Start of EXTRACTED MATERIAL

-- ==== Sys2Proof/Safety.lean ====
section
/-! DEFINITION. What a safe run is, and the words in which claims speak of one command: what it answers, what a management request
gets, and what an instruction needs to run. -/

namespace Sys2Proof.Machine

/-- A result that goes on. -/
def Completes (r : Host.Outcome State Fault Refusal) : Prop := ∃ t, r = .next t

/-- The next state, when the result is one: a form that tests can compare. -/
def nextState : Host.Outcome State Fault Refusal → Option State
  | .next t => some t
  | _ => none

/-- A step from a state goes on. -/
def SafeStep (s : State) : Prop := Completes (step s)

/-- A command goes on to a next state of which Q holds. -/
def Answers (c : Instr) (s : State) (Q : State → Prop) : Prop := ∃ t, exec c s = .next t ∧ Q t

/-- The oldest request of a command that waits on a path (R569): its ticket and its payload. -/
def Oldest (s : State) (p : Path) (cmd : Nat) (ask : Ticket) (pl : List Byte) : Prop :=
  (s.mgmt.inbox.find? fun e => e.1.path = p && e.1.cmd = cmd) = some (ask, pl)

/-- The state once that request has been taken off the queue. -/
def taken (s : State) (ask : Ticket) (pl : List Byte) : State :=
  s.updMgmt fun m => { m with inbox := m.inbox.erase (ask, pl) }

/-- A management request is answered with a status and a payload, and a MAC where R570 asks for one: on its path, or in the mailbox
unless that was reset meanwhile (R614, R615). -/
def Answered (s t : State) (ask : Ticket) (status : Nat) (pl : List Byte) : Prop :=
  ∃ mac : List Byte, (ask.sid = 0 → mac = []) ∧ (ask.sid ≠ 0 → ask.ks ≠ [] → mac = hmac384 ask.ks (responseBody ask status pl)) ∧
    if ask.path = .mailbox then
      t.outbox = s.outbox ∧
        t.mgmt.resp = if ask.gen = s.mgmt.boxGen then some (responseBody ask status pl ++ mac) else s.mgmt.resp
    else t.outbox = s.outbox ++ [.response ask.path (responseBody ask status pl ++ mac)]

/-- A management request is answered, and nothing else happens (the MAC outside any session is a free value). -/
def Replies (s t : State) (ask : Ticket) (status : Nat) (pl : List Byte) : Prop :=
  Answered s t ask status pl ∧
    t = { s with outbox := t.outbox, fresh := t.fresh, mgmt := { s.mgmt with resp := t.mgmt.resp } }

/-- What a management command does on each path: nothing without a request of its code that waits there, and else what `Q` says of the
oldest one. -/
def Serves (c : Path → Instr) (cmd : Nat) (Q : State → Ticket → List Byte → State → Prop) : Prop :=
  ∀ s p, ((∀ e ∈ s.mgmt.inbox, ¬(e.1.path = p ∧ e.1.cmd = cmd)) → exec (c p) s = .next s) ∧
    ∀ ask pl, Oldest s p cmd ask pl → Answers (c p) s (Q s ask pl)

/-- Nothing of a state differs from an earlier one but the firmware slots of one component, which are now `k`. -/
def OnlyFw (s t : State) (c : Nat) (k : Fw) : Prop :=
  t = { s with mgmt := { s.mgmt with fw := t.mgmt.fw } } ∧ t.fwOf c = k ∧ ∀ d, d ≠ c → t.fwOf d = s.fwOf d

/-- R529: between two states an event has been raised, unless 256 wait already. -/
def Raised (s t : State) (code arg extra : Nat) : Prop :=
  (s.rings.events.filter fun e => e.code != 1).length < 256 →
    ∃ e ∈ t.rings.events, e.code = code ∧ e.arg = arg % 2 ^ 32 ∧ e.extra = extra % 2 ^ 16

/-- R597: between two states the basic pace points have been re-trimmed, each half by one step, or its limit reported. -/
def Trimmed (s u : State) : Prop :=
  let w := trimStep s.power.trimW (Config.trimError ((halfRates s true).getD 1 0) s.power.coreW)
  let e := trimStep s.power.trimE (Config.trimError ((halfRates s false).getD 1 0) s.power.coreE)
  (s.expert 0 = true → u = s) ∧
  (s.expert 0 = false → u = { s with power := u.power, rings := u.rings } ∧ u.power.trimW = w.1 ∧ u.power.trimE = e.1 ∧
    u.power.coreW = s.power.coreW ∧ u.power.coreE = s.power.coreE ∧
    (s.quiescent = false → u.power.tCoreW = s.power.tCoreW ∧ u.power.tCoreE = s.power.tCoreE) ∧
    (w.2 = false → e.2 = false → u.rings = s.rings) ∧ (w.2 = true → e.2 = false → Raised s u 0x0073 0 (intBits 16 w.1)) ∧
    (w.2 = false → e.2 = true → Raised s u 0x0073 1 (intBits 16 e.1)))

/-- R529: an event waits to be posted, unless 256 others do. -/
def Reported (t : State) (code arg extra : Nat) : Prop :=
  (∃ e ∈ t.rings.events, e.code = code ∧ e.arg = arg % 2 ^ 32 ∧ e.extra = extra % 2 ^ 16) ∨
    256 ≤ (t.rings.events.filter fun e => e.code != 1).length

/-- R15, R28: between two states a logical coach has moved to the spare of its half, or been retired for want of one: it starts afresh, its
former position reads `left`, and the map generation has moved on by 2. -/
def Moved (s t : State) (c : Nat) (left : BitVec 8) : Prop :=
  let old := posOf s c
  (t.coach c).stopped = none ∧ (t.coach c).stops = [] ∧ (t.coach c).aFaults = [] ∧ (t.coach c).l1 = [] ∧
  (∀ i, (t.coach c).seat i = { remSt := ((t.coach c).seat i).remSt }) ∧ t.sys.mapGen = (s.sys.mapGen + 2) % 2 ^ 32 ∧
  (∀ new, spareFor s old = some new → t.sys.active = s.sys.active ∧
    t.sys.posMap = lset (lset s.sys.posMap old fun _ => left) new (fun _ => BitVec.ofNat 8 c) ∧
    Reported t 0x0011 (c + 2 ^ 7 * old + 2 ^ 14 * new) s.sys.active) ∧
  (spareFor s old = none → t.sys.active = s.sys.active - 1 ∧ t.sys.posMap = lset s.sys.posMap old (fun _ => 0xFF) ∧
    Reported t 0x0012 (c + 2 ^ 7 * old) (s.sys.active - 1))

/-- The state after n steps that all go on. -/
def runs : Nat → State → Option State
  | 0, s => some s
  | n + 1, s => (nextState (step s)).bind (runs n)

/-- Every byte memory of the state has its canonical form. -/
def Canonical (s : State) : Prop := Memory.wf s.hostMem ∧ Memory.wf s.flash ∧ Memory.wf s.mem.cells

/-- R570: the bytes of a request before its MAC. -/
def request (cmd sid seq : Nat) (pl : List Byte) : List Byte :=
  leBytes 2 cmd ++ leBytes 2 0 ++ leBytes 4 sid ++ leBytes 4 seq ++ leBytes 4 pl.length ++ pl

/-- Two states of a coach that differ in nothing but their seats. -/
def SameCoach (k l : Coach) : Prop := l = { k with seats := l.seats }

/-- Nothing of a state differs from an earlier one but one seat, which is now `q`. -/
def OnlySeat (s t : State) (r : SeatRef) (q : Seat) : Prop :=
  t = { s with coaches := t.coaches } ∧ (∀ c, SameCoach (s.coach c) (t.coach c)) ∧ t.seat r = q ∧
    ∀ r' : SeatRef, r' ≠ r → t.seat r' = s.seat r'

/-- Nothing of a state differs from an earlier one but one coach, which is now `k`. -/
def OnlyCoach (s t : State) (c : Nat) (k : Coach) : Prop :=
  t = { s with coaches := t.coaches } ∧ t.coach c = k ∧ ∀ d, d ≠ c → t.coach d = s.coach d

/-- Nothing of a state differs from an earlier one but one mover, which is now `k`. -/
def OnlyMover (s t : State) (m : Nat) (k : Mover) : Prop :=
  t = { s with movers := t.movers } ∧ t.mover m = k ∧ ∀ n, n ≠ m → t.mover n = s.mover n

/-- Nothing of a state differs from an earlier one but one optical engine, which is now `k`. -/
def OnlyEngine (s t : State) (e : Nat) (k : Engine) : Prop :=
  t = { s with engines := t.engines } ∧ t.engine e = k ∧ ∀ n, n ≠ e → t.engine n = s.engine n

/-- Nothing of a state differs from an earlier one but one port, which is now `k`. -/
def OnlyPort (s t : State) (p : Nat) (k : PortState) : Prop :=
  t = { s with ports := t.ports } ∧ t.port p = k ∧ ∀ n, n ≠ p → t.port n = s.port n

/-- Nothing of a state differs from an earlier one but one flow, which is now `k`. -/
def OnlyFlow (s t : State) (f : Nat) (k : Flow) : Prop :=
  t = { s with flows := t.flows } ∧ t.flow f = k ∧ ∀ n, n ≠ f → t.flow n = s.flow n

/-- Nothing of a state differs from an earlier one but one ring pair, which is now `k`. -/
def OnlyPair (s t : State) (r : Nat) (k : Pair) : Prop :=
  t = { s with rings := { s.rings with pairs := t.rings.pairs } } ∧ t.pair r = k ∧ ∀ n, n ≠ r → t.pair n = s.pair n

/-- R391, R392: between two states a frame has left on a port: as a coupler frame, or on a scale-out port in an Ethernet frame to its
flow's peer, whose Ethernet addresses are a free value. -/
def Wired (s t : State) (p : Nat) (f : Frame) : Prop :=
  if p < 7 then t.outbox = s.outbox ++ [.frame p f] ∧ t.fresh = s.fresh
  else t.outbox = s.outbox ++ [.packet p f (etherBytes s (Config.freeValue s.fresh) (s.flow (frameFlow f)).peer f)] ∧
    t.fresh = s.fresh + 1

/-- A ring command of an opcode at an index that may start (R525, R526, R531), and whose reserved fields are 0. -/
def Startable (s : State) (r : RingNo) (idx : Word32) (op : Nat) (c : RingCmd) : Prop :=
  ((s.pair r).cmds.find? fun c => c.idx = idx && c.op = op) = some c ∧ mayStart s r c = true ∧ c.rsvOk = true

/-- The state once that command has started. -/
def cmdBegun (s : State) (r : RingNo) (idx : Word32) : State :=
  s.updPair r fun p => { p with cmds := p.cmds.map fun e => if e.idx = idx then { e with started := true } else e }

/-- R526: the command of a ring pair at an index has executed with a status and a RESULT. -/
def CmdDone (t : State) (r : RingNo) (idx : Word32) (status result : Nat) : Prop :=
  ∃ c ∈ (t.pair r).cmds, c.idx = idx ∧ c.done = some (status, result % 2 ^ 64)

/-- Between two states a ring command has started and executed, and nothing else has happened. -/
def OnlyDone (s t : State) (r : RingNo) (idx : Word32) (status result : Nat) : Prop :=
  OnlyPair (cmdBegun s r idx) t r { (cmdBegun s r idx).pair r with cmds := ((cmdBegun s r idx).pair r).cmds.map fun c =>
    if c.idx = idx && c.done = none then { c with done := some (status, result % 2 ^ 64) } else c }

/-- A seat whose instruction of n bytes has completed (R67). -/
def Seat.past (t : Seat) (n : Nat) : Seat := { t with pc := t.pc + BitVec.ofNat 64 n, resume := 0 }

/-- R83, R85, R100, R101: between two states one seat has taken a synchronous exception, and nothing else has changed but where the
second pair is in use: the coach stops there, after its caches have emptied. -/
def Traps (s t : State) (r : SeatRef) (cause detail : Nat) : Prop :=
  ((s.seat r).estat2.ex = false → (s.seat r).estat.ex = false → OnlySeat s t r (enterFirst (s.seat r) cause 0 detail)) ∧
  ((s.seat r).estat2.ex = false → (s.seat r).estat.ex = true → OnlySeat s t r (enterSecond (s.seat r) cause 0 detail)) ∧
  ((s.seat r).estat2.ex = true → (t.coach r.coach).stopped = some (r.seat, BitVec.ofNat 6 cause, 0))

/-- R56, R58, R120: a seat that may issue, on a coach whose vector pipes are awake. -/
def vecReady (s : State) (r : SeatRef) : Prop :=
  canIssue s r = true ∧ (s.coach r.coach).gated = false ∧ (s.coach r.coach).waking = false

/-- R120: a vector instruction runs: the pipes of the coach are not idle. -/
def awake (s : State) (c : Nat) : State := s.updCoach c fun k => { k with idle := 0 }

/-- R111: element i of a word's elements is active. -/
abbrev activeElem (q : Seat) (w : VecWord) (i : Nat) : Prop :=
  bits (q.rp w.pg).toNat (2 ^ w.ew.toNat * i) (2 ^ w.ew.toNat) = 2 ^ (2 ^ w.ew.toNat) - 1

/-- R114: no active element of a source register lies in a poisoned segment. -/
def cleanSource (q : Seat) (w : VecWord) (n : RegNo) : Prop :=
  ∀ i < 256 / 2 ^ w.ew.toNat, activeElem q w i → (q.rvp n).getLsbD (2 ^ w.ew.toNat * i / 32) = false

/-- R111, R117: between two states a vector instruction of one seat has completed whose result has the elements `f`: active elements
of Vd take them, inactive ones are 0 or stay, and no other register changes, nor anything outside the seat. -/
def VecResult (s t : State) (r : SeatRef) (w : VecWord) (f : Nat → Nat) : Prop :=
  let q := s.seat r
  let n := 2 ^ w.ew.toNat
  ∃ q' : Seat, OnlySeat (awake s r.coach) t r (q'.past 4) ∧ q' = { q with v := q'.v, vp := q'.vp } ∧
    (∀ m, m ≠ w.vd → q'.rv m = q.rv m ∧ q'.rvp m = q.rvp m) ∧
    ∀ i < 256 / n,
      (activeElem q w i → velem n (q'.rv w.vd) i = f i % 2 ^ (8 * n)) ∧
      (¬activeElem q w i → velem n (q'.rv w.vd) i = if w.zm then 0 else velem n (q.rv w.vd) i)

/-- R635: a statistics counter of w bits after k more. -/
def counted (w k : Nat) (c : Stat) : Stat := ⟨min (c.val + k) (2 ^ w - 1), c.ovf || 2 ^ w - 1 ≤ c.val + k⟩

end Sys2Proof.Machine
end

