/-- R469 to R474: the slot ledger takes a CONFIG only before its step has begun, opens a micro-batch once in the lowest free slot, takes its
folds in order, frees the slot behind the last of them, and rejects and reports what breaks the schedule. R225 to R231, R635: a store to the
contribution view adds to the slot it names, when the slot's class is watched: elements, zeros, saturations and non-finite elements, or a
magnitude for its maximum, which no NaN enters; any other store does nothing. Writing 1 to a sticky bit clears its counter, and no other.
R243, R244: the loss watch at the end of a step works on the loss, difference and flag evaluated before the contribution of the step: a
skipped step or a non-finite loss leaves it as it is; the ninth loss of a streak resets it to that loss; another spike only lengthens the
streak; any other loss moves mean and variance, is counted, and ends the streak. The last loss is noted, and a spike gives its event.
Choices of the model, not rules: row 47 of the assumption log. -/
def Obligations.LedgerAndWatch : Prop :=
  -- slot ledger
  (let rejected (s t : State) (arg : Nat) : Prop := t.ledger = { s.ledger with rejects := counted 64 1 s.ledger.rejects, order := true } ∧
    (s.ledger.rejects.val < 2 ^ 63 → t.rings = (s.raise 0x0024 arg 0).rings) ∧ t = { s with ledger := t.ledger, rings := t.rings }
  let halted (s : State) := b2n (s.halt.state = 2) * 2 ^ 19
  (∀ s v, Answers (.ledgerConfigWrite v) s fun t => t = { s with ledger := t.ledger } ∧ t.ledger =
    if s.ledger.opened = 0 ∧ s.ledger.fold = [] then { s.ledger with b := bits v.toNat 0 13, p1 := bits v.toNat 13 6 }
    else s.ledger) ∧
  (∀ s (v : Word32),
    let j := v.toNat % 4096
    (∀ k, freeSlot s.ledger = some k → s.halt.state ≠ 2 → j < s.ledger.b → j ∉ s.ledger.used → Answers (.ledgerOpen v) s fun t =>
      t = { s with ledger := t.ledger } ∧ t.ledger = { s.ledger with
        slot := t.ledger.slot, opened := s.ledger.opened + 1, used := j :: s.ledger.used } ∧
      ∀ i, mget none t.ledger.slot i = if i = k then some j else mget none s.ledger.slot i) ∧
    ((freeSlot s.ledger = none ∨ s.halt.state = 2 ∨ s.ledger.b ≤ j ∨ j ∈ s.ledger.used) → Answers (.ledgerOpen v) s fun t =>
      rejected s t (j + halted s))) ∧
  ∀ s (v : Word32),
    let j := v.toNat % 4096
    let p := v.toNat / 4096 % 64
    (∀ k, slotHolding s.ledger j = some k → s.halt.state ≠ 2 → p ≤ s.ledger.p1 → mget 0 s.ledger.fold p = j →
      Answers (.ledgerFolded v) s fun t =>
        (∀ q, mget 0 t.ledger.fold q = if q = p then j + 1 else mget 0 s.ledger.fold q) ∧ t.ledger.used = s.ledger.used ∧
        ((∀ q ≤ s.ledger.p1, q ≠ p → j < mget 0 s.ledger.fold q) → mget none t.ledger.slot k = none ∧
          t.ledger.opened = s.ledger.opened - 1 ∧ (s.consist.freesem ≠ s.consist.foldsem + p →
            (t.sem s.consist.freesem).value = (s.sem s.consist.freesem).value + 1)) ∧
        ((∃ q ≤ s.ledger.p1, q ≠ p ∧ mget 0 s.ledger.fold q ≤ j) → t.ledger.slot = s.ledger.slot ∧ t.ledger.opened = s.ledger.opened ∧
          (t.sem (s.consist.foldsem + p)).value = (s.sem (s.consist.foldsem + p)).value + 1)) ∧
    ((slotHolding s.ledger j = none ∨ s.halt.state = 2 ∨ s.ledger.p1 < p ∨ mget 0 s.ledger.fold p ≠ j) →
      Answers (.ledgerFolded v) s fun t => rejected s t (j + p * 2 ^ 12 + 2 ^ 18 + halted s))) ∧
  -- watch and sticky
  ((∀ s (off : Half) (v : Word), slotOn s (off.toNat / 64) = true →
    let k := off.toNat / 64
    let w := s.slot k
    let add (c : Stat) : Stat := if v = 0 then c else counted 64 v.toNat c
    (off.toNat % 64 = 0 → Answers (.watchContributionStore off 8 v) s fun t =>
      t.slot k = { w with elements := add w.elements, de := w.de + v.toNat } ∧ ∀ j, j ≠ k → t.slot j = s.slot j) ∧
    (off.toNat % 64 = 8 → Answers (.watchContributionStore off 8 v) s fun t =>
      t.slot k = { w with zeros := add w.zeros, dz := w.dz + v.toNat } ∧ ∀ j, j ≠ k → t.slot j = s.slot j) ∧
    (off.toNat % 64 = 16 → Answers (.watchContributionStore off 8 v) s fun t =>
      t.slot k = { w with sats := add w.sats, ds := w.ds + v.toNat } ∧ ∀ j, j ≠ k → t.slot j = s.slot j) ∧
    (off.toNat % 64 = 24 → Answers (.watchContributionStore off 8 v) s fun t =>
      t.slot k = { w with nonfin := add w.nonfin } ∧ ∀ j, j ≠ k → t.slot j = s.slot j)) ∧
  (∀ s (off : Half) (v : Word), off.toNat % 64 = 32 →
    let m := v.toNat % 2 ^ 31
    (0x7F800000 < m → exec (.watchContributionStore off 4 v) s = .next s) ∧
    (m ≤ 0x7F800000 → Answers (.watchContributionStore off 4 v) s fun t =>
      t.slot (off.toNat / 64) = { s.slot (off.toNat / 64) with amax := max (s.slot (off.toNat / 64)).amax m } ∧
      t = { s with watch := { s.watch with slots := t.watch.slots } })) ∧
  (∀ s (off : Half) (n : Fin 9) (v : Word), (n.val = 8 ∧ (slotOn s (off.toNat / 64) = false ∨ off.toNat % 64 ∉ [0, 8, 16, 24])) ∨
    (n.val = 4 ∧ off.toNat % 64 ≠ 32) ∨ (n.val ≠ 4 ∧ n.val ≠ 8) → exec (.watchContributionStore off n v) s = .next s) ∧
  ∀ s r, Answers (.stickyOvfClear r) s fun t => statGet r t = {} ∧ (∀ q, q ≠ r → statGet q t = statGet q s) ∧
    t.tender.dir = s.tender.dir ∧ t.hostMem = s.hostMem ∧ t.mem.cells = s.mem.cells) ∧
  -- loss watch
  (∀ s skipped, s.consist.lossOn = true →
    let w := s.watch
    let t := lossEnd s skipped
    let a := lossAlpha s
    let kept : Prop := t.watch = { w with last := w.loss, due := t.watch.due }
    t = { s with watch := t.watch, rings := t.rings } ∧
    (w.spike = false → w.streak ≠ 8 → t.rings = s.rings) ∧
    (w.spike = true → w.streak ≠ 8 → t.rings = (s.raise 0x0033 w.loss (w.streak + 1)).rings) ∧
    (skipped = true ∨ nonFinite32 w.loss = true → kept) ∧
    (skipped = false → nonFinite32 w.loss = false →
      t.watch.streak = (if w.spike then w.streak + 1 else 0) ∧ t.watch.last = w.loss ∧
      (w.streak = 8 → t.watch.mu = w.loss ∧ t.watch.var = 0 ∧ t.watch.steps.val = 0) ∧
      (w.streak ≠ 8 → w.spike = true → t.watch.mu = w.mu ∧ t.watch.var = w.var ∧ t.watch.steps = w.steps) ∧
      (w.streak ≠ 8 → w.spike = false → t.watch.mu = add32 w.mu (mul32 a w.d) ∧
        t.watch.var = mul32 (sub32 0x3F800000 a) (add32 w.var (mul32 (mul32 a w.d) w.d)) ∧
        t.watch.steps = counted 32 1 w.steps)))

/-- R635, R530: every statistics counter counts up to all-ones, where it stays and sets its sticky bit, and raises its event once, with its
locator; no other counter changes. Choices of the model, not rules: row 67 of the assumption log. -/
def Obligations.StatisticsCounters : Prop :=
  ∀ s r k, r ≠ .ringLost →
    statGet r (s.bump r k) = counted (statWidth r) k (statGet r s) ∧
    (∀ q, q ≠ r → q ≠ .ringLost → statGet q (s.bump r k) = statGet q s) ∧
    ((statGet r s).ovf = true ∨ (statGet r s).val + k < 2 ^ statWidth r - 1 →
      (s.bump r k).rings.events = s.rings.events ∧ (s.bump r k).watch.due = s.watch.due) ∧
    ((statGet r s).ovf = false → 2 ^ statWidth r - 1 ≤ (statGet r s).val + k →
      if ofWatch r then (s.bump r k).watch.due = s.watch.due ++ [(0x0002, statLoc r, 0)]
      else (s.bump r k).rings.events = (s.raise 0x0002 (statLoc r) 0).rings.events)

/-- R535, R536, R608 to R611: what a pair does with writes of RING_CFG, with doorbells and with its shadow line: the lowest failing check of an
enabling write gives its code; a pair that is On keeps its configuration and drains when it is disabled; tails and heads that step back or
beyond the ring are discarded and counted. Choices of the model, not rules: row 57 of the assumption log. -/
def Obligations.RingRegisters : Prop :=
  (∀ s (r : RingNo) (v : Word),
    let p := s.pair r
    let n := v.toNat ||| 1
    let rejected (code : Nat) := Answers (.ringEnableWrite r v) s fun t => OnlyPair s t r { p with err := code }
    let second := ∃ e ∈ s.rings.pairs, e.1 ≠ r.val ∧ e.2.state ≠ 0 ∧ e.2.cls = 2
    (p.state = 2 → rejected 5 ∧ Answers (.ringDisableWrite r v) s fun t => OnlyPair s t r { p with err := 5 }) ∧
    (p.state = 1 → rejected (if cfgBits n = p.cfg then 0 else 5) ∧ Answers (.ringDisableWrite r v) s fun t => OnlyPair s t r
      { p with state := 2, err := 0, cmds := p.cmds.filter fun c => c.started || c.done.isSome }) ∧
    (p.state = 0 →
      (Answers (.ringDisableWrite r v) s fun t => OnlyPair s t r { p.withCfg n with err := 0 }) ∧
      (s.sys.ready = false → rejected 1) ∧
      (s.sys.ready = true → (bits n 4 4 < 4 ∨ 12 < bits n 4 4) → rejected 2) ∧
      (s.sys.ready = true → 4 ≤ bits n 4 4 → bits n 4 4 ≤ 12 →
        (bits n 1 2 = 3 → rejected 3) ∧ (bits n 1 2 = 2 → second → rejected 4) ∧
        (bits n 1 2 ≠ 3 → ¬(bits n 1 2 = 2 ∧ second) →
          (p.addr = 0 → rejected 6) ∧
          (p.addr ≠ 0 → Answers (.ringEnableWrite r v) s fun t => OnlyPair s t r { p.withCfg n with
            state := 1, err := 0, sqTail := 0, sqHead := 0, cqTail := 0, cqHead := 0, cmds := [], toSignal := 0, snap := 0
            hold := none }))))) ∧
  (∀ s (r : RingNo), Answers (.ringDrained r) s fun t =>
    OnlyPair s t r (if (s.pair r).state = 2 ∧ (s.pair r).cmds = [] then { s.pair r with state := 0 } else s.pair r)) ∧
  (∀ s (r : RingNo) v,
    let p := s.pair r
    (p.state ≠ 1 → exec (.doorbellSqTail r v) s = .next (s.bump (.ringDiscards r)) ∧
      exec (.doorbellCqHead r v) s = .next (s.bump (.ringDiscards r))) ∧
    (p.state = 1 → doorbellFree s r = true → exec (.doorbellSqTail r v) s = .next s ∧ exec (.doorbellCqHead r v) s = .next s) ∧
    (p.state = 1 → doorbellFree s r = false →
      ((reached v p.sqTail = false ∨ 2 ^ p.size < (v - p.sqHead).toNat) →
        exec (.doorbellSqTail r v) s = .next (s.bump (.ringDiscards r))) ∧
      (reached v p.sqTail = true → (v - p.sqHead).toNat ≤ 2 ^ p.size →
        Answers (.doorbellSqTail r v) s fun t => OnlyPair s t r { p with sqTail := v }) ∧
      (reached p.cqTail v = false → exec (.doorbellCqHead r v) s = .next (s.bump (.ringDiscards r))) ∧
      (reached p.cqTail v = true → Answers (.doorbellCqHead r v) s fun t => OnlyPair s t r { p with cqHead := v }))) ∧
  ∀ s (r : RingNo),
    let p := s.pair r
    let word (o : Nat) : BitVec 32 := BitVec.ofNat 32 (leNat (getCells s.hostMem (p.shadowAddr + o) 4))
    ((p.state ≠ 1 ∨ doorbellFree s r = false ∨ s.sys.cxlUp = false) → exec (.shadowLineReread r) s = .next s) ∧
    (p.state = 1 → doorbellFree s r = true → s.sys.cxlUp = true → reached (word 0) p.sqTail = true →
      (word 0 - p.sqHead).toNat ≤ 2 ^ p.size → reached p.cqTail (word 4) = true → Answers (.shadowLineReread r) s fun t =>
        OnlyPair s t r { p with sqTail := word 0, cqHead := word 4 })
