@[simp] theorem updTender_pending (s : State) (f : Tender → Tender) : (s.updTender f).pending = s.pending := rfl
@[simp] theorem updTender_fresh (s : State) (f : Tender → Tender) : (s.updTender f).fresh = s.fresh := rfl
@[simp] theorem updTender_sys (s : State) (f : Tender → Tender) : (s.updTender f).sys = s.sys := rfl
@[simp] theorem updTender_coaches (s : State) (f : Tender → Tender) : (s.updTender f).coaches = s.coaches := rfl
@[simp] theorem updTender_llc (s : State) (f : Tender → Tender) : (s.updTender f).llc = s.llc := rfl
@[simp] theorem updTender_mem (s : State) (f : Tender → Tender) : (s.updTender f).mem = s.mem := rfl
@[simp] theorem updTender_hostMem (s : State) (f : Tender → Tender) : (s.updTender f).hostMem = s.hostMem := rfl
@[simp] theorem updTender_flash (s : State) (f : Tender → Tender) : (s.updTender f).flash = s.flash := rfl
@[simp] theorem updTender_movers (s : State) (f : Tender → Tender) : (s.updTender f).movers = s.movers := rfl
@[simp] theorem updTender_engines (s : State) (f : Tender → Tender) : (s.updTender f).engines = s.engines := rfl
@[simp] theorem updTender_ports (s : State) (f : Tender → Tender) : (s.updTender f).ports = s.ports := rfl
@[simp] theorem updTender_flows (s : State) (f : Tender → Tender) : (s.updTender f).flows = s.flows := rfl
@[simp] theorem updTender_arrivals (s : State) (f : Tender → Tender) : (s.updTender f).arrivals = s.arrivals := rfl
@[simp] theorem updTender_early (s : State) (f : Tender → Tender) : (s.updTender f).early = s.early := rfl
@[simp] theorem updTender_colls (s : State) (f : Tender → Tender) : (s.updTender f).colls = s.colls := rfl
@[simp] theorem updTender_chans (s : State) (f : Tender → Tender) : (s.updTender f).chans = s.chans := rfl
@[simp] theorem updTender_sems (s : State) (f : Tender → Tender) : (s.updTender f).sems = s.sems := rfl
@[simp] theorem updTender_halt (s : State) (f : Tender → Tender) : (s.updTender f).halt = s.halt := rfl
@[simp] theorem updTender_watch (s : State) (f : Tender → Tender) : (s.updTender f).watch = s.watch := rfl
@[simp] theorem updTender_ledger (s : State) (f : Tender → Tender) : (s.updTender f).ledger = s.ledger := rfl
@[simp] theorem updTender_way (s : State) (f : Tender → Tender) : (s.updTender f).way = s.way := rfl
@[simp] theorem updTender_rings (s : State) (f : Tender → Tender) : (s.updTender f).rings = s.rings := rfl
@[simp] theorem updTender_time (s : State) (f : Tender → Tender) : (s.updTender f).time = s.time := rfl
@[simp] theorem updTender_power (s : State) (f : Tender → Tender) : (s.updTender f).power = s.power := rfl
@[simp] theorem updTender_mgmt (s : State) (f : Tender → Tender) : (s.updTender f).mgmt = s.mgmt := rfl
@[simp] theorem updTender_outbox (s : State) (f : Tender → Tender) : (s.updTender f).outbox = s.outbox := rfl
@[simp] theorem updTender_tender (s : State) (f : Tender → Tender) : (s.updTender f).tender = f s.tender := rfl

End of EXTRACTED MATERIAL

- EXERCISE DESCRIPTION
Reproduce verbatim the lines above, from the line with "n = s.pair n" through the line with "frame to its".

- FINISHED EXERCISE
  t = { s with rings := { s.rings with pairs := t.rings.pairs } } ∧ t.pair r = k ∧ ∀ n, n ≠ r → t.pair n = s.pair n

/-- R391, R392: between two states a frame has left on a port: as a coupler frame, or on a scale-out port in an Ethernet frame to its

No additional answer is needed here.